Complete step by step answer:
The product of the resistance of the coil and square of the current flowing through the coil and the time for which the current is flowing in the coil results in the heat produced by the coil due to the current and the resistance present in the coil. Mathematically, $H = {I^2}Rt$ where ‘I’ is the current flowing through the coil, ‘R’ is the resistance of the coil, and ‘t’ is the time for which the current is flowing.
The error raised by a variable in a measuring instrument is given by $\dfrac{{\vartriangle x}}{x}$.

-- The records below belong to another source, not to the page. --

/-- Bit 13 of DOOR_STATE.04: the step is retracted and homed (R206, R210). -/
def Doorway.stepHomed (w : Doorway) : Bool := w.step.flags.homed || w.step.flags.standing

/-- The step condition of Table 1.6: retracted and homed, or no step fitted. -/
def stepRetracted (e : DoorEnv) (w : Doorway) : Bool := !e.cfg.hasStep e.d || w.stepHomed

/-- Bit 14 of DOOR_STATE.04 as a condition: deployed, or no step fitted (R213). -/
def stepDeployed (e : DoorEnv) (w : Doorway) : Bool := !e.cfg.hasStep e.d || w.step.flags.deployed

/-- Table 1.4: the trainline close class holds for the doorway. -/
def DoorEnv.tlPresent (e : DoorEnv) : Bool := e.tlClose || !e.release

/-- R30: an open demand has effect. -/
def DoorEnv.openAllowed (e : DoorEnv) : Bool := e.release && !e.tlClose

/-- R39: the cause of a trainline close. -/
def DoorEnv.closeCause (e : DoorEnv) : Cause := if e.tlClose then .closeTl else .closeReleaseWithdrawn

/-- The measured state of the door drive. The module measures no acceleration; the measured one of R110 is taken as 0 (DESIGN
CHOICE, note 132). -/
def doorKin (e : DoorEnv) (w : Doorway) : Kin :=
  { pos := doorPos e.cfg e.d w.door.hall, vel := w.door.hall.velocity, acc := 0 }

/-- What the door generator is told. -/
def doorEnvOf (e : DoorEnv) (w : Doorway) : GenEnv :=
  { cfg := e.cfg, drive := doorDrive e.d, meas := doorKin e w, scale := speedScale e.dcLink, homing := false }

/-- What the step generator is told; `homing` lifts SOFT_MIN for the HOME and CREEP roles (R660). -/
def stepEnvOf (e : DoorEnv) (w : Doorway) (homing : Bool) : GenEnv :=
  { cfg := e.cfg, drive := stepDrive e.d, meas := { pos := w.step.position, vel := 0, acc := 0 }
    scale := speedScale e.dcLink, homing := homing }

/-- The bytes of a context in the live pool. -/
def poolBytes : List (Nat × List Byte) → Nat → Option (List Byte)
  | [], _ => none
  | (k, v) :: r, n => if k = n then some v else poolBytes r n

/-- The context that a role of a drive uses: the slot of ROLE_SELECT, its context, and that context (R111, R113). -/
def roleContext (e : DoorEnv) (r : DriveIx) (g : Gen) (role : Nat) : Option (CtxIx × Context) :=
  match e.cfg.contextMap r (roleSlot g.roleSelect role) with
  | none => none
  | some n => match (poolBytes e.pool n.val).bind Context.parse with
    | none => none
    | some x => some (n, x)

/-- The final end position of a role's context, from the present reference. -/
def roleEnd (e : DoorEnv) (r : DriveIx) (g : Gen) (role : Nat) (p : Int) : Int :=
  match roleContext e r g role with
  | some (_, x) => x.finalPos p
  | none => p

/-! ## Bridges, positions and flag words -/

/-- Tables 4.1 and 5.1, the states of a bridge: `driven` is PWM of a door drive and CHOP of a step drive. -/
inductive Bridge where | driven | torqueOff | shortBrake
  deriving DecidableEq, Repr

/-- R150, R187: the state of a drive's bridge: a latched reflex action overrides it; without POWER_STAGE_READY no drive
receives torque (R548). -/
def bridgeOf (ready : Bool) (l : Latch) (g : Gen) : Bridge :=
  match l.action with
  | .shortBrake => .shortBrake
  | .torqueOff => .torqueOff
  | .reversal | .none => if ready && g.hasTorque then .driven else .torqueOff

/-- No reflex latched. -/
def Latch.clear : Latch := { action := .none, firstRow := none, rows := [] }

/-- The latch of the door drive takes a value; its action brakes the generator. -/
def DoorDrive.latched (q : DoorDrive) (l : Latch) : DoorDrive :=
  { q with latch := l, gen := Gen.tracked { q.gen with braked := decide (2 ≤ l.action.strength) } }

/-- The latch of the step drive takes a value; its action brakes the generator. -/
def StepDrive.latched (q : StepDrive) (l : Latch) : StepDrive :=
  { q with latch := l, gen := Gen.tracked { q.gen with braked := decide (2 ≤ l.action.strength) } }

/-- The step's position register as it reads: 0 until the next completed homing after a loss (R210). -/
def StepDrive.reads (q : StepDrive) : Int := if q.blank then 0 else q.position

Here $H = {I^2}Rt$ is the relation where we need to determine the total error occurs in the measuring instrument, so we can write
$
\Rightarrow H = {I^2}Rt \\
\Rightarrow\dfrac{{\vartriangle H}}{H} = 2\left( {\dfrac{{\vartriangle I}}{I}} \right) + \dfrac{{\vartriangle R}}{R} + \dfrac{{\vartriangle t}}{t} - - - - (i) \\
 $
Now, according to the question, errors in the measurement of I, R, and t are 3%, 4%, and 6%, respectively. So, substituting the values in the equation (i), we get
$
\Rightarrow\dfrac{{\vartriangle H}}{H} = 2\left( {\dfrac{{\vartriangle I}}{I}} \right) + \dfrac{{\vartriangle R}}{R} + \dfrac{{\vartriangle t}}{t} \\
\Rightarrow\dfrac{{\vartriangle H}}{H}= \left( {2 \times 3} \right) + 4 + 6 \\
\therefore\dfrac{{\vartriangle H}}{H}= 16\% \\
 $

Hence, the error in the measurement of H following the relation $H = {I^2}Rt$ such that error in the measurement of I, R, and t is 3%, 4%, and 6%, respectively, is 16%.

Note: Error in the measuring instrument is classified into two parts, i.e., random error and systematic error. It is interesting to note here that the variable which is raised with the positive powers will enhance the error in the resultant measuring constant.